As little as a year ago, I was getting started curating the first German cMOOC at Leuphana Digital School. With the second eMOOCs conference, the Centre for Digital Education at EPFL is firmly establishing itself as a European driving force to move the debate over educational technology in academia from niche to mainstream. Pierre Dillenbourg has gathered an impressive turn-out of important scholars, political decision-makers and influential stakeholders – along with enthusiastic practitioners and field researchers for these three days.
Less prominently, but no less pleasant was the unexpected reunion of several GO-GN fellows in the Rolex Learning Center of Lausanne this morning: UNESCO-Chair Fred Mulder is part of the program commission, of course, Bernard Nkuyubwatsi is presenting a paper on cultural translation, Marta Cáceres Piñuel is attending as part of a large CSEV delegation from Spain. My native Germany is institutionally under-represented, especially in the policy track, and for some reason there is a sizeable Norwegian delegation – a statistical outlier or is there something more going on? It couldn’t have been all due to the Swiss truffles included in the conference package.
Indeed, unbridled MOOC enthusiasm in the opening keynote got the room excited. Six months have passed since the first European MOOC summit took place here – that is a small eternity in the current excitement over educational technology. On the one hand, some early enthusiasts have been back-pedalling recently. On the other, the rising wave of adoption is barely reaching the mainstream in many European countries.
Introducing the first speaker, EPFL president Patrick Aebisher, host Pierre Dillenbourg addressed this tension flatly: “A mountain of anecdotes does not a theory make!”, read his slide. Intending to set the tone for the coming three days, he added: “Of course, we are not saying it is all great! Indeed, it is very difficult, just like any ambitious educational project would be.”
It was clear during Aebisher’s review of the past year’s MOOC experience here, however, that EPFL intends to be at the forefront of what it sees as an impending revolution, with a clear commitment to the long haul. This includes a strong focus on Africa, where EPFL has a distinct advantage, being able to offer highly reputable content in French.
The conference attempts to structure a fluid, multi-facetted debate into four broad tracks, with many speakers appearing in more than one: policy, research, experience and business (models). This may serve as an indicator of how all-encompassing this rapidly developing topic is for institutions, policy-makers, practitioners and students in European higher education.

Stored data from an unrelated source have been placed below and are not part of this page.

-- ==== Sys2Proof/Machine/Compress.lean ====
section
/-! DEFINITION. Writing sparse tensors: COMPRESS (R160–R164), the CSR settling procedure and writer, TWIN_BUILD (R184), SPSP
(R171–R175) and PREDICT_ACTIVE (R177–R179). -/

namespace Sys2Proof.Machine

/-- How a CSR is laid out (R163): the slack settled on, the slots used, and for each sparse tile in entry order whether it is in dense
form, with the START and COUNT of its 64 tile rows. -/
structure CsrPlan where
  slack : Nat
  total : Nat
  tiles : List ((Nat × Nat) × Bool × List (Nat × Nat))
  deriving DecidableEq, Repr

/-- The sparse tiles of a CSR in entry order. -/
def Desc.csrTiles (d : Desc) : List (Nat × Nat) :=
  (List.range (ceilDiv (d.e 1) 64)).flatMap fun r => (List.range d.ct).map fun t => (r, t)

/-- The form and the capacities of one tile at a slack (R163). -/
def Desc.settleTile (d : Desc) (noFallback : Bool) (s wt : Nat) (counts : List Nat) : Bool × List Nat :=
  let caps := counts.map fun n => roundUp (n + s) 32
  let scaleBytes := fun (x : Nat) => if d.isScaled then x / 32 else 0
  let dense := 64 * roundUp wt 32
  let bSparse := caps.sum * (d.w + 16) + 8 * scaleBytes caps.sum + 8 * 512
  let bDense := dense * d.w + 8 * scaleBytes dense + 8 * 512
  if noFallback || decide (bSparse < bDense) then (false, caps) else (true, List.replicate 64 (roundUp wt 32))

/-- The layout at a slack, tiles one after the other from slot 0. -/
def Desc.layAt (d : Desc) (noFallback : Bool) (s : Nat) (counts : List ((Nat × Nat) × List Nat)) : CsrPlan :=
  counts.foldl (fun pl (rt, ns) =>
    let (dense, caps) := d.settleTile noFallback s (d.tileWidth rt.2) ns
    let rows := (caps.zip ns).foldl (fun (acc : Nat × List (Nat × Nat)) cn =>
      (acc.1 + cn.1, acc.2 ++ [(acc.1, if dense then d.tileWidth rt.2 else cn.2)])) (pl.total, [])
    { pl with total := rows.1, tiles := pl.tiles ++ [(rt, dense, rows.2)] }) ⟨s, 0, []⟩

/-- The settling procedure of R163: the largest slack whose layout fits the limit. -/
def Desc.settle (d : Desc) (noFallback : Bool) (limit : Nat) (counts : List ((Nat × Nat) × List Nat)) : Nat → Option CsrPlan
  | 0 => let pl := d.layAt noFallback 0 counts; if pl.total ≤ limit then some pl else none
  | s + 1 =>
    let pl := d.layAt noFallback (s + 1) counts
    if pl.total ≤ limit then some pl else d.settle noFallback limit counts s

/-- The stored positions of every tile row: their number, by tile. -/
def Desc.patternCounts (d : Desc) (has : Nat → Nat → Bool) : List ((Nat × Nat) × List Nat) :=
  d.csrTiles.map fun (r, t) => ((r, t), (List.range 64).map fun i =>
    if d.e 1 ≤ r * 64 + i then 0 else ((List.range (d.tileWidth t)).filter fun cc => has (r * 64 + i) (65536 * t + cc)).length)

/-- Values stored from a slot on, each 32-slot block with a scale of its own (R79, R161). -/
def Desc.storeSlots (d : Desc) (rg : RGroup) (slot : Nat) (os : List OutElt) : StoreOut :=
  let rnd := fun (i : Nat) => rg.rnd (d.indexBase + i)
  if d.isScaled then
    let bs := chunks 32 os.length os
    (((List.range bs.length).zip bs).map fun (b, es) =>
      let s0 := slot + 32 * b
      storeBlock d.fmt .choose ((List.range es.length).map fun i => rnd (s0 + i)) (d.base + s0 * d.w / 8)
        (d.scalePtr + s0 / 32) es).foldr StoreOut.add .empty
  else
    (((List.range os.length).zip os).map fun (i, o) =>
      storeOne d.fmt (rnd (slot + i)) (d.base + (slot + i) * d.w / 8) o).foldr StoreOut.add .empty

/-- A CSR written by its plan (R153, R154, R164): values and scales, column indices of compressed tiles, row entries, and the header;
`has` gives the pattern and `val` the value at a (row, column), and `bad` the row entries and indices of a (row, tile) that are poisoned. -/
def Desc.writeCsr (d : Desc) (rg : RGroup) (pl : CsrPlan) (nnz : Nat) (has bad : Nat → Nat → Bool) (val : Nat → Nat → OutElt) :
    StoreOut × List Write :=
  let one : ((Nat × Nat) × Bool × List (Nat × Nat)) → StoreOut × List Write := fun (rt, dense, rows) =>
    let rowsOut := ((List.range 64).zip rows).map fun (i, (start, count)) =>
      let row := rt.1 * 64 + i
      let pad := decide (d.e 1 ≤ row)
      let cols : List Nat := (List.range (d.tileWidth rt.2)).filter fun cc => dense || (!pad && has row (65536 * rt.2 + cc))
      let os := cols.map fun cc =>
        if pad || !has row (65536 * rt.2 + cc) then OutElt.ofNum (.fin 0) else val row (65536 * rt.2 + cc)
      let e := d.entryNo row rt.2
      (d.storeSlots rg start os,
       (if dense then ([] : List Write) else [⟨d.idx1 + 2 * start, cols.flatMap (toLe 2), bad row rt.2⟩])
         ++ [(⟨d.entryAddr e, toLe 8 (RowEntry.mk start count dense).bits, bad row rt.2⟩ : Write)])
    ((rowsOut.map (·.1)).foldr StoreOut.add StoreOut.empty, rowsOut.flatMap (·.2))
  let ts := pl.tiles.map one
  ((ts.map (·.1)).foldr StoreOut.add .empty,
   ts.flatMap (·.2) ++ [⟨d.idx0, toLe 4 pl.total ++ toLe 4 nnz ++ toLe 4 (d.csrGen + 1), false⟩])

/-- Tiles of a plan in dense form. -/
def CsrPlan.denseTiles (pl : CsrPlan) : Nat := (pl.tiles.filter (·.2.1)).length

/-! COMPRESS. -/

/-- CAP_LIMIT clamped down to a multiple of 32 (R160). -/
def Ctx.capLimit (c : Ctx) (off : Nat) : Nat := c.u off 4 / 32 * 32

/-- An element of X at a (row, column), outside D's owned window a zero (R161). -/
def Ctx.compressElt (c : Ctx) (x d : Desc) (row col : Nat) : Elt :=
  if d.owned [col, row] then c.s.elt x [col, row, 0, 0, 0] else ⟨.fin 0, false, 127, 0⟩

/-- A nonzero of R161. An element that reads as bad is taken as one (DESIGN CHOICE, log entry 13). -/
def Elt.nonzero (e : Elt) : Bool := e.bad || !e.v.isZero

/-- The output element of an element read. -/
def Elt.out (e : Elt) : OutElt := { OutElt.ofNum e.v with poison := e.bad }

/-- The output of an element of X: a WIDE160 source keeps no anchor in a sparse format. -/
def Ctx.compressHas (c : Ctx) (x d : Desc) (row col : Nat) : Bool := (c.compressElt x d row col).nonzero

/-- The plan of a COMPRESS into CSR, by the sweep of R163. -/
def Ctx.compressPlan (c : Ctx) : Option CsrPlan :=
  let x := c.loc 0
  let d := c.loc 1
  d.settle ((c.u 0x16 1).testBit 0) (c.capLimit 0x10) (d.patternCounts (c.compressHas x d)) (clampNat 0 4096 (c.u 0x14 2))

/-- The number of elements of X outside D's owned window. -/
def Ctx.compressClipped (c : Ctx) : Nat :=
  let d := c.desc 1
  ((List.range (d.e 0 * d.e 1)).filter fun n => !d.owned [n % d.e 0, n / d.e 0]).length

/-- The rank of a value for the choice of R162: NaN above ±∞ above every finite value. -/
def magLt (a b : Num) : Bool :=
  match a, b with
  | .nan, _ => false
  | _, .nan => true
  | x, y => x.abs.lt y.abs

/-- The positions an N:M group keeps, ascending, and whether it was truncated (R162). `vs` are the group's elements. -/
def nmChoose (n : Nat) (vs : List Elt) : List Nat × Bool :=
  let cand := (List.range vs.length).filter fun i => ((vs[i]?).map Elt.nonzero).getD false
  let v := fun (i : Nat) => ((vs[i]?).map (·.v)).getD (.fin 0)
  let beats := fun (a b : Nat) => magLt (v b) (v a) || (!magLt (v a) (v b) && decide (a < b))
  let kept := cand.filter fun i => decide ((cand.filter fun k => beats k i).length < n)
  let free := (List.range vs.length).filter fun i => !kept.contains i && !cand.contains i
  let fill := free.take (n - kept.length)
  ((List.range vs.length).filter fun i => kept.contains i || fill.contains i, decide (n < cand.length))

/-- A row of an N:M tensor written (R157, R162): its stores, its position bytes, and its nonzero values and truncated groups. A zero that fills
a group keeps the sign that X has at its column (DESIGN CHOICE, log entry 89). -/
def Ctx.compressNmRow (c : Ctx) (x d : Desc) (rg : RGroup) (row : Nat) : StoreOut × Nat × Nat :=
  let (m, n, b) := nmShape d.kind
  let gs := (List.range (d.e 0 / m)).map fun g =>
    let vs := (List.range m).map fun i => c.compressElt x d row (g * m + i)
    (vs, nmChoose n vs)
  let vals := gs.flatMap fun (vs, (ps, _)) => ps.map fun i => (vs[i]?).getD ⟨.fin 0, false, 127, 0⟩
  let os := vals.map fun e => c.scaled 1 e.out
  let g0 := row * d.vpr
  let rnd := fun (i : Nat) => rg.rnd (d.indexBase + g0 + i)
  let st :=
    if d.isScaled then
      let bs := chunks 32 os.length os
      (((List.range bs.length).zip bs).map fun (k, es) =>
        storeBlock d.fmt .choose ((List.range es.length).map fun i => rnd (32 * k + i)) (d.base + (g0 + 32 * k) * d.w / 8)
          (d.scalePtr + row * d.scaleStride + k) es).foldr StoreOut.add .empty
    else (((List.range os.length).zip os).map fun (i, o) =>
      storeOne d.fmt (rnd i) (d.base + (g0 + i) * d.w / 8) o).foldr StoreOut.add .empty
  let pos := packCodes b (gs.flatMap (·.2.1))
  let bad := gs.any fun g => g.1.any (·.bad)
  (st.add ⟨[⟨d.idx0 + b * g0 / 8, toLe (ceilDiv (b * d.vpr) 8) pos, bad⟩], .zero, 0, 0⟩,
   (vals.filter Elt.nonzero).length, (gs.filter (·.2.2)).length)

Sessions include hands-on video production tips and intricate legal issues of certification as well as panel discussions on mutli-stage governance mechanisms for national and EU policies on open online education. It was baffling to enter an early-morning pre-conference session, to find a lecture hall packed and 150 mid-career academics listening in rapt attention to the do’s and don’ts of setting up a studio and organzing smooth production processes vor educational video.
Much time is expressly devoted to data-driven, quantitative analytics of xMOOC and similar formats, which only loosely coincides with my own research and teaching interests. It is encouraging to see, nonetheless, how a niche idea few people had heard about as recently as twelve months ago is gaining so many legs – academic, administrative, legal and otherwise – this side of the Atlantic and with a strong focus on development/education in the Global South.